Rapid cultural expansion in China and Taiwan naturally coined the term “Korean Wave.” The Korean Wave has not only landed in China, but also propagated several countries including Taiwan, Hong Kong, Vietnam, Thailand, Indonesia, Philippines, and etc.

Especially after 2002, Korean products such as food and electronic devices are largely preferred along with cultural media like drama, music, and movie. This cultural trends, in a comprehensive sense, refers to hanryu, the Korean Wave.

After 2016, Korean wave became one of the biggest contents in China and achieved great success in overseas markets. However, installation of Terminal High Altitude Area Defense (THAAD) caused the decrease in exchange between Korea and China and negatively affected Korean Wave as well.

According to trade statistic in 2017, the proportion of the trade with China accounted over 20 percent (24.8% for export, 20.5% for import) of total Korea trade, which ranked as the first in both exports and imports. China imported 9.9 percent of its total trade from Republic of Korea, which ranked as first surpassing Japan.
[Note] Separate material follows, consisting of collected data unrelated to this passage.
-- ==== Sys2Proof/Machine/Operands.lean ====
section
/-! DEFINITION. The operand forms (rule R56) and the values that are computed from operands: zero-extended addresses, the
keypad index (R111), glyph addresses (R106), decimal digits (R107), register blocks (R108, R109) and sprites (R68). -/

namespace Sys2Proof.Machine

/-- `zext_16(nnn)` (R56). -/
def addrOperand (nnn : Addr) : Word := nnn.setWidth 16

/-- `zext_16(V[x])` (R10). -/
def byteOperand (b : Byte) : Word := b.setWidth 16

/-- The key a register value names, if it names one: only 0..15 do, and the value is not masked (R111). -/
def keyOperand? (b : Byte) : Option (Fin 16) := if h : b.toNat < 16 then some ⟨b.toNat, h⟩ else none

/-- The address FX29 puts in I: `zext_16(V[x]) * 5`, with no masking of V[x] (R106). -/
def glyphAddress (b : Byte) : Word := byteOperand b * 5

/-- The three decimal digits of a byte, hundreds first, each a whole byte (R107). -/
def decimalDigits (b : Byte) : List Byte := [b / 100, (b / 10) % 10, b % 10]

/-- The registers V0..VX as a block of bytes (R108). -/
def regBlock (v : Vector Byte 16) (x : Reg) : List Byte := v.toList.take (x.val + 1)

/-- The register file with V0..VX loaded from `base`, `base + 1`, … (R109). -/
def loadBlock (v : Vector Byte 16) (m : Memory) (base : Nat) (x : Reg) : Vector Byte 16 :=
  Vector.ofFn fun k => if k ≤ x then m.read (base + k.val) else v[k]

/-- The least key that is down, if one is (R116). -/
def lowestKeyDown (key : Vector Bool 16) : Option (Fin 16) := (List.finRange 16).find? (fun k => key[k])

/-- Sprite bit `c` of a row: bit 7 is the leftmost pixel, column offset 0 (R68). -/
def spriteBit (row : Byte) (c : Nat) : Bool := row.getLsbD (7 - c)

/-- What a sprite is drawn on: the framebuffer and the collision bit (R71). -/
structure Canvas where
  fb      : FrameBuffer
  collide : Bool
  deriving DecidableEq, Repr

/-- One sprite pixel on the cell (cx, cy): a 0 bit and a cell off the grid are left out (R69, R72). -/
def plotPixel (cx cy : Nat) (bit : Bool) (cv : Canvas) : Canvas :=
  if h : bit = true ∧ cx < 64 ∧ cy < 32 then
    { fb := cv.fb.flip cx cy h.2.2, collide := cv.collide || cv.fb.cell cx cy }
  else cv

/-- The pixels `c`, `c + 1`, … (`left` of them) of one sprite row whose column 0 is at px (R71). -/
def plotRow (px cy : Nat) (row : Byte) : Nat → Nat → Canvas → Canvas
  | _, 0, cv => cv
  | c, left + 1, cv => plotRow px cy row (c + 1) left (plotPixel (px + c) cy (spriteBit row c) cv)

/-- The rows of a sprite, the first at the row `py` of the grid, eight pixels each (R68, R71). -/
def plotSprite (px : Nat) : Nat → List Byte → Canvas → Canvas
  | _, [], cv => cv
  | cy, row :: rows, cv => plotSprite px (cy + 1) rows (plotRow px cy row 0 8 cv)

end Sys2Proof.Machine
end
Korea is also placed as a 4th in China’s export by covering 4.3 percent of the total.

Compared to the trade growth prior to 2017, the large scale of the China-Korea trade has noticeably diminished. Unexpected diplomatic issues have negatively affected the inter-country exchanges between Korea and China, and public demands for the resolution at the civilian level have been raised accordingly. Therefore, beyond diplomatic barriers, companies of China and Korea have decided to join forces to find solutions in cultural sector. The Davinci Project was initiated to promote non-governmental exchanges between Korea and China through the blockchain technology of Korea, an IT powerhouse.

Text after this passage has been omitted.